Варрон ничего не ответил, лишь зябко повел плечами.

Это было плохим знаком: союзники не спешили подтвердить прежние договоры, выжидали. Никто не мчался к нам на помощь, не присылал обозы с продовольствием. А кое-кто наверняка раздумывал о том, как бы заключить новый договор, но уже с пунийцами, куда выгоднее прежнего, римского.

* * *

Сейчас, вспоминая презрительные слова наших патрициев об этом человеке, я должен признать, что он не был ни глуп, ни невежественен, ни труслив.

Много лет спустя я побывал у него в доме в Риме. Известно было, что отец его разбогател, удачно торгуя мясом. Я ожидал увидеть роскошное жилище, украшенное собранными по случаю диковинами: нагромождение скульптур, выставленное напоказ серебро. И ничего подобного не нашел ни в атрии, ни в таблинии хозяина. Напротив, дом его отличился скромностью. Первым делом Варрон повел меня в библиотеку показывать книги — их было немного, но собирали их не для того, чтобы замкнуть в футляры, а чтобы читать. На деревянном столике раскатан был свиток, рядом лежали таблички, куда хозяин делал выписки.

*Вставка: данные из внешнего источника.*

/-- A frame whose ready wait is given up: the release and the completion follow, whatever the frame would have sent (R204). -/
theorem runActions_frame_late (k n : Nat) (s : State) (pre : List Transfer) (body : Program) (r : List Level) (rest : Program)
    (hb : s.busy = true) (hd : s.dataIn = List.replicate k true ++ r) (hk : s.cfg.pollBound = some k) (h1 : 1 ≤ k) :
    runActions (n + (k + 3)) (s.goto (frame pre body ++ rest)) =
      .next (complete ({ applyAll s pre with trace := s.trace ++ lateEvents k }.late k r) .timeout none) := by
  simp only [frame, frameBegin, List.cons_append, List.append_assoc]
  rw [show n + (k + 3) = n + 2 + k + 1 by omega, runActions_transfers _ _ _ _ _ hb, runActions_setLine _ _ _ _ _ (by simpa using hb),
    runActions_waitLine_late k (n + 2) _ .dataIn false r _ (by simpa [setLine] using hb)
      (by simpa [State.script, setLine, State.drive, State.emit] using hd) (by simpa [setLine, State.drive, State.emit] using hk) h1]
  simp only [abort, setLine, State.drive, State.emit, Bool.false_eq_true, if_false, frameEnd, reject, List.cons_append,
    List.nil_append]
  rw [runActions_setLine _ _ _ _ _ (by simpa [State.sampled] using hb),
    runActions_complete _ _ _ _ _ (by simpa [State.sampled, setLine, State.drive, State.emit] using hb)]
  simp [complete, State.late, State.sampled, setLine, State.drive, State.emit, lateEvents, ResultSrc.eval]

end Sys2Proof.Machine
end

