/-- `s` in a CONFIGURE that has made the single writes `sent`: the band selected is `b`, `TBLIDX` is `j`, and the environment's
remaining levels are `r` (R165). -/
def State.configured (s : State) (sent : List TableWrite) (r : List Level) (b : Option (Fin 3)) (j : Nat) : State :=
  { s.wrote sent r with opstate := .configuring, trace := s.trace ++ tableEvents sent, bandsel := b, tblidx := j }

section
variable (s : State) (sent : List TableWrite) (q r : List Level) (b : Option (Fin 3)) (j : Nat)

@[simp] theorem configured_busy : (s.configured sent r b j).busy = s.busy := by rw [State.configured, wrote_eq]
@[simp] theorem configured_cfg : (s.configured sent r b j).cfg = s.cfg := by rw [State.configured, wrote_eq]
@[simp] theorem configured_dataIn : (s.configured sent r b j).dataIn = r := by rw [State.configured, wrote_eq]
@[simp] theorem configured_trace : (s.configured sent r b j).trace = s.trace ++ tableEvents sent := rfl
@[simp] theorem configured_tblidx : (s.configured sent r b j).tblidx = j := rfl

@[simp] theorem pairs_configured (t : Table) : t.pairs (s.configured sent r b j) = t.entries s.cfg b := by
  cases t with
  | pre => exact congrArg Config.cfgPre (configured_cfg ..)
  | band => exact congrArg (bandWrites · b) (configured_cfg ..)
  | post => exact congrArg Config.cfgPost (configured_cfg ..)

theorem configured_rest : { s.configured sent q b j with dataIn := r } = s.configured sent r b j := by
  simp only [State.configured, State.wrote]
  cases sent.getLast? <;> rfl

theorem configured_select (d : Byte) :
    applyAll (s.configured sent r b j) [.selectBand d, .startTable] = s.configured sent r (bandOf s.cfg d) 0 :=
  congrArg (fun c => s.configured sent r (bandOf c d) 0) (configured_cfg ..)

/-- More single writes. -/
theorem configured_wrote (l : List TableWrite) (k : Nat) :
    { (s.configured sent q b j).wrote l r with trace := s.trace ++ tableEvents (sent ++ l), tblidx := k } =
      s.configured (sent ++ l) r b k := by
  simp only [State.configured, State.wrote, List.getLast?_append]
  cases l.getLast? <;> cases sent.getLast? <;> simp [State.framed, State.sent, TableWrite.transfers, State.transferred]

/-- A CONFIGURE just accepted in `s`, its command apart. -/
theorem configured_accepted (w : CmdWord) :
    (accepted s w []).configured sent r b j = { s.wrote sent r with
      cmd := w, busy := true, seq := [], opstate := .configuring, result := s.result, trace := s.trace ++ tableEvents sent, stale := [],
      turns := s.turnsAfter, tblidx := j, bandsel := b } := by
  simp only [State.configured, State.wrote]
  cases sent.getLast? <;> rfl

/-- `s` in a CONFIGURE after the frame with control byte `h`, given up at its wait of `k` samples, and before the completion (R204). -/
def State.configuredLate (s : State) (sent : List TableWrite) (r : List Level) (b : Option (Fin 3)) (j k : Nat) (h : Byte) : State :=
  State.late { s.configured sent r b j with hdr := h, trace := s.trace ++ tableEvents sent ++ lateEvents k } k r

end

/-! ### The walk of a table -/

section
variable {s : State} {t : Table} {sent l : List TableWrite} {r : List Level} {b : Option (Fin 3)} {j : Nat}
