/-- Registers of chapter 08, part 0. -/
def regRows08_0 : List RegRow :=
  [ ⟨.ZP_CTRL, 0x280000, [(0x100, 768)], 1, 0⟩
  , ⟨.ZP_CFG, 0x280004, [(0x100, 768)], 1, 0⟩
  , ⟨.ZP_STATUS, 0x280008, [(0x100, 768)], 1, 0⟩
  , ⟨.ZP_PARK, 0x28000c, [(0x100, 768)], 1, 0⟩
  , ⟨.ZB_CODE, 0x280010, [(0x100, 768)], 1, 0⟩
  , ⟨.ZP_STREAM_Q, 0x280014, [(0x100, 768)], 1, 0⟩
  , ⟨.ZP_STREAM_AT, 0x280018, [(0x100, 768)], 2, 0⟩
  , ⟨.ZF_CLIP_COUNT, 0x280020, [(0x100, 768)], 1, 0⟩
  , ⟨.ZF_DISCARD_TICKS, 0x280024, [(0x100, 768)], 1, 0⟩
  , ⟨.ZB_DISCARDS, 0x280028, [(0x100, 768)], 1, 0⟩
  , ⟨.ZB_UNDERRUNS, 0x28002c, [(0x100, 768)], 1, 0⟩
  , ⟨.ZB_DEFERRALS, 0x280030, [(0x100, 768)], 1, 0⟩
  , ⟨.RB_MISMATCHES, 0x280034, [(0x100, 768)], 1, 0⟩
  , ⟨.RB_SKIPS, 0x280038, [(0x100, 768)], 1, 0⟩
  , ⟨.ZP_RB_LAST, 0x28003c, [(0x100, 768)], 1, 0⟩
  , ⟨.ZP_PARK_VAL, 0x280040, [(0x100, 768)], 1, 0⟩
  , ⟨.ZP_PARK_SLEW, 0x280044, [(0x100, 768)], 1, 0⟩
  , ⟨.ZP_CFG_CRC, 0x280048, [(0x100, 768)], 1, 0⟩
  , ⟨.ZP_CFG_CRC_REF, 0x28004c, [(0x100, 768)], 1, 0⟩
  , ⟨.ZP_CFG_CRC_COMMIT, 0x280050, [(0x100, 768)], 1, 0⟩
  , ⟨.ZF_IIR_ALPHA, 0x280060, [(0x100, 768), (0x8, 4)], 1, 0⟩
  , ⟨.ZF_IIR_A, 0x280064, [(0x100, 768), (0x8, 4)], 1, 0⟩
  , ⟨.ZF_FIR, 0x280080, [(0x100, 768), (0x4, 32)], 1, 0⟩
  , ⟨.ZP_TILE_PENDING, 0x2b0000, [(0x20, 8)], 3, 0⟩
  , ⟨.ZP_RB_CFG, 0x2b0100, [(0x4, 8)], 1, 0⟩ ]

/-- Registers of chapter 09, part 0. -/
def regRows09_0 : List RegRow :=
  [ ⟨.RFI_CTRL, 0x2c0000, [(0x1000, 32)], 1, 0⟩
  , ⟨.RFI_CFG, 0x2c0004, [(0x1000, 32)], 1, 0⟩
  , ⟨.RFI_STATUS, 0x2c0008, [(0x1000, 32)], 1, 0⟩
  , ⟨.RFI_KSWAP_AT, 0x2c0010, [(0x1000, 32)], 2, 0⟩
  , ⟨.RFI_KSWAP_MASK, 0x2c0018, [(0x1000, 32)], 1, 0⟩
  , ⟨.RFI_KBANK, 0x2c001c, [(0x1000, 32)], 1, 0⟩
  , ⟨.RFI_KSWAP_COUNT, 0x2c0020, [(0x1000, 32)], 1, 0⟩
  , ⟨.RFI_OVR_COUNT, 0x2c0024, [(0x1000, 32)], 1, 0⟩
  , ⟨.RFI_CAL_EPOCH, 0x2c0028, [(0x1000, 32)], 1, 0⟩
  , ⟨.RFI_SLICE_SEL, 0x2c0030, [(0x1000, 32)], 3, 0⟩
  , ⟨.RFI_SLICE_BAD, 0x2c0040, [(0x1000, 32)], 3, 0⟩
  , ⟨.RFI_LAU_PENDING, 0x2c0060, [(0x1000, 32)], 1, 0⟩
  , ⟨.RFI_CFG_CRC, 0x2c0050, [(0x1000, 32)], 1, 0⟩
  , ⟨.RFI_CFG_CRC_REF, 0x2c0054, [(0x1000, 32)], 1, 0⟩
  , ⟨.RFI_CFG_CRC_COMMIT, 0x2c0058, [(0x1000, 32)], 1, 0⟩
  , ⟨.LAU_CTRL, 0x2e0000, [(0x100, 1024)], 1, 0⟩
  , ⟨.LAU_CFG, 0x2e0004, [(0x100, 1024)], 1, 0⟩
  , ⟨.LAU_FRAMES, 0x2e0008, [(0x100, 1024)], 1, 0⟩
  , ⟨.LAU_STATUS, 0x2e000c, [(0x100, 1024)], 1, 0⟩
  , ⟨.LAU_GEN, 0x2e0010, [(0x100, 1024)], 1, 0⟩
  , ⟨.LAU_MEAS_COUNT, 0x2e0014, [(0x100, 1024)], 1, 0⟩
  , ⟨.LAU_INVALID_COUNT, 0x2e0018, [(0x100, 1024)], 1, 0⟩
  , ⟨.LAU_LOWCONF_COUNT, 0x2e001c, [(0x100, 1024)], 1, 0⟩
  , ⟨.LAU_LEAK_COUNT, 0x2e0020, [(0x100, 1024)], 1, 0⟩
  , ⟨.LAU_LAST_I, 0x2e0024, [(0x100, 1024)], 1, 0⟩
  , ⟨.LAU_LAST_Q, 0x2e0028, [(0x100, 1024)], 1, 0⟩
  , ⟨.LAU_LAST_END, 0x2e002c, [(0x100, 1024)], 2, 0⟩
  , ⟨.LAU_CFG_CRC, 0x2e0040, [(0x100, 1024)], 1, 0⟩
  , ⟨.LAU_CFG_CRC_REF, 0x2e0044, [(0x100, 1024)], 1, 0⟩
  , ⟨.LAU_CFG_CRC_COMMIT, 0x2e0048, [(0x100, 1024)], 1, 0⟩ ]
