-- ==== Sys2Proof/Machine/Tab.lean ====
section
/-! DEFINITION. Sparse tables: a list of (index, value) pairs in one canonical form, indices strictly rising and no value
equal to what an unlisted index reads as. -/

namespace Sys2Proof.Machine

/-- A sparse table from indices to values of type α. -/
abbrev Tab (α : Type) := List (Nat × α)

/-- The value a table lists for index k, if it lists one. -/
def Tab.find? {α : Type} : Tab α → Nat → Option α
  | [], _ => none
  | (i, v) :: t, k => if k = i then some v else Tab.find? t k

/-- The value at index k, d where none is listed. -/
def Tab.get {α : Type} (d : α) (t : Tab α) (k : Nat) : α := (Tab.find? t k).getD d

/-- The table with index k unlisted. -/
def Tab.drop {α : Type} : Tab α → Nat → Tab α
  | [], _ => []
  | (i, v) :: t, k => if k = i then Tab.drop t k else (i, v) :: Tab.drop t k

/-- The table with value v listed at index k. -/
def Tab.list {α : Type} : Tab α → Nat → α → Tab α
  | [], k, v => [(k, v)]
  | (i, w) :: t, k, v =>
    if k = i then (i, v) :: t else if k < i then (k, v) :: (i, w) :: t else (i, w) :: Tab.list t k v

/-- The table with index k reading v; an index that reads as the default d is unlisted. -/
def Tab.put {α : Type} [DecidableEq α] (d : α) (t : Tab α) (k : Nat) (v : α) : Tab α :=
  if v = d then Tab.drop t k else Tab.list t k v

/-- The canonical form: indices strictly rising, no value equal to the default d. -/
def Tab.wf {α : Type} [DecidableEq α] (d : α) : Tab α → Bool
  | [] => true
  | [(_, v)] => decide (v ≠ d)
  | (i, v) :: (j, w) :: t => decide (v ≠ d) && decide (i < j) && Tab.wf d ((j, w) :: t)

/-- All indices listed, in rising order. -/
def Tab.keys {α : Type} (t : Tab α) : List Nat := t.map (·.1)

end Sys2Proof.Machine
end

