-- ==== Sys2Proof/Machine/Records.lean ====
section
/-! DEFINITION. Result records: their production and what it counts (R252, R253). -/

namespace Sys2Proof.Machine

/-- Lauter channel c beside its registers. -/
def State.lau (s : State) (c : Nat) : Lau := Tab.get {} s.laus c
/-- Replace Lauter channel c. -/
def State.setLau (s : State) (c : Nat) (x : Lau) : State := { s with laus := Tab.put {} s.laus c x }

/-- Flag bits of a record, by their place above bit 112 (R254). -/
def recValid : Nat := 0
/-- LOWCONF. -/
def recLowconf : Nat := 1
/-- LEAK. -/
def recLeak : Nat := 2
/-- PX. -/
def recPx : Nat := 3
/-- BUSY. -/
def recBusy : Nat := 4
/-- ABORTED. -/
def recAborted : Nat := 5
/-- OVERRANGE. -/
def recOver : Nat := 6
/-- ACC_SAT. -/
def recAccSat : Nat := 7
/-- RFI_DOWN. -/
def recRfiDown : Nat := 8
/-- CHAN_OFF. -/
def recChanOff : Nat := 9
/-- SETUP. -/
def recSetup : Nat := 10
/-- ANGLE_VALID. -/
def recAngleValid : Nat := 11

/-- Set a sticky flag of channel c and raise the RFI's event (R252, R261). -/
def lauFlag (c : Nat) (f : Fld) (s : State) : State := s.flagAlways f (704 + c / 32)

/-- Set the sticky flags of channel c that an invalid record's flags name; ABORTED records set none (R252). -/
def lauFlags (c flags : Nat) (s : State) : State :=
  if flags.testBit recAborted || flags.testBit recValid then s else
  let s := if flags.testBit recBusy then lauFlag c (LAU_STATUS_BUSY c) s else s
  let s := if flags.testBit recSetup then lauFlag c (LAU_STATUS_SETUP c) s else s
  let s := if flags.testBit recChanOff then lauFlag c (LAU_STATUS_CHAN_OFF c) s else s
  let s := if flags.testBit recAccSat then lauFlag c (LAU_STATUS_ACC_SAT c) s else s
  if flags.testBit recRfiDown then lauFlag c (LAU_STATUS_RFI_DOWN c) s else s

/-- Records wait in the order in which they are produced; those of one tick in ascending channel (R256). -/
def insertRec (r : Rec) : List Rec → List Rec
  | [] => [r]
  | x :: xs => if r.at_ < x.at_ ∨ (r.at_ = x.at_ ∧ r.chan < x.chan) then r :: x :: xs else x :: insertRec r xs

/-- Produce a record: it waits for the router, and the channel's counters, the Meter and the writer's shot count it (R252, R263,
R395). -/
def produce (r : Rec) (s : State) : State :=
  let c := r.chan
  let valid := r.flags.testBit recValid
  let s := { s with recs := insertRec r s.recs }
  let s := s.inc (LAU_MEAS_COUNT c)
  let s := if valid then s else s.incSat (LAU_INVALID_COUNT c)
  let s := if valid && r.flags.testBit recLowconf then s.incSat (LAU_LOWCONF_COUNT c) else s
  let s := if valid && r.flags.testBit recLeak then s.incSat (LAU_LEAK_COUNT c) else s
  let s := if valid then meterRecord (seqPart r.seq s) s else s
  let s := lauFlags c r.flags s
  s.modSeq r.seq fun q => { q with measures := Tab.put 0 q.measures r.shot (Tab.get 0 q.measures r.shot - 1) }

/-- The low 4 bits of RFI_CAL_EPOCH in a record's flags (R254). -/
def epochFlags (c : Nat) (s : State) : Nat := (s.get (RFI_CAL_EPOCH (c / 32)) % 16) * 2 ^ 12

/-- The record of a MEASURE entry that ends without a window (R252): VALID = 0, state 0, I = Q = 0. -/
def emptyRecord (e : Entry) (flags t : Nat) (toRv : Bool) (s : State) : Rec :=
  { chan := e.target, gen := e.gen, state := 0, i := 0, q := 0, 
    flags := flags ||| epochFlags e.target s ||| b2n (angleValid s) * 2 ^ recAngleValid,
    slot := bits e.a 16 16, angle := angleAt s t, epoch := s.get (RFI_CAL_EPOCH (e.target / 32)) % 65536, at_ := t, toRv := toRv,
    seq := e.seq, shot := e.shot }

end Sys2Proof.Machine
end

Тогда я подумал: «Надо иметь мужество, чтобы жить, сознавая, что ты проиграл величайшую битву в истории Рима. Жить и тихо делать то, что тебе поручает Республика».

Через два дня после Варрона в Канузий прибыли посланцы из Капуи. Аппий ожидал увидеть своего зятя, Калавия, который заправлял этим городом, как своей усадьбой, вертя городским советом и дуря головы горлопанам из черни. Но прибывшие оказались рангом пожиже, хотя и сенаторского звания[50]. Уж не знаю почему, но потом стали передавать об этом посольстве странный рассказ: будто бы послы из Капуи застали Варрона в Венузии, то есть появились буквально сразу после поражения, о котором еще не могли даже слышать, и будто бы Варрон заявил кампанцам, что у римлян нужда во всем — в деньгах, пехоте, коннице, хлебе и оружии и кампанцам надобно будет не просто выставить тридцать тысяч пехоты и четыре тысячи конницы, а буквально самим воевать вместо римлян.

Варрон был в те дни, конечно, раздавлен, говорил не слишком красиво и много путался, но такой ерунды сказать он никак не мог. И слова его звучали совсем не так. Варрон, выслушав послов, уверявших, что в бедствиях они будут поддерживать Рим и помогать союзникам, ответил, что сейчас Рим не сможет оборонить Капую от Ганнибала, так что кампанцам придется самим защищать свой город. А так же попросил прислать конницу, хлеба и оружие. Наверное, эти слова, вполне разумные (а требования вовсе не чрезмерные), уверили посланцев Капуи, что Рим ослаб и вот-вот падет, хотя уцелевшие солдаты в Канузии старались держать браво — оружие было начищено, новые плащи скрывали как могли зазубрины и вмятины от вражеских мечей и камней на кольчугах, но сразу бросалось в глаза: у этого нет шлема, у этого — щита, тот еще не оправился от ран. Уцелевшие центурии казались скорее жалкими, нежели грозными, и проницательный взгляд хитроумного торговца-кампанца подмечал детали. Приметы разгрома говорили более чем красноречиво, усталый и постаревший сразу на несколько лет консул лишь подтверждал догадки.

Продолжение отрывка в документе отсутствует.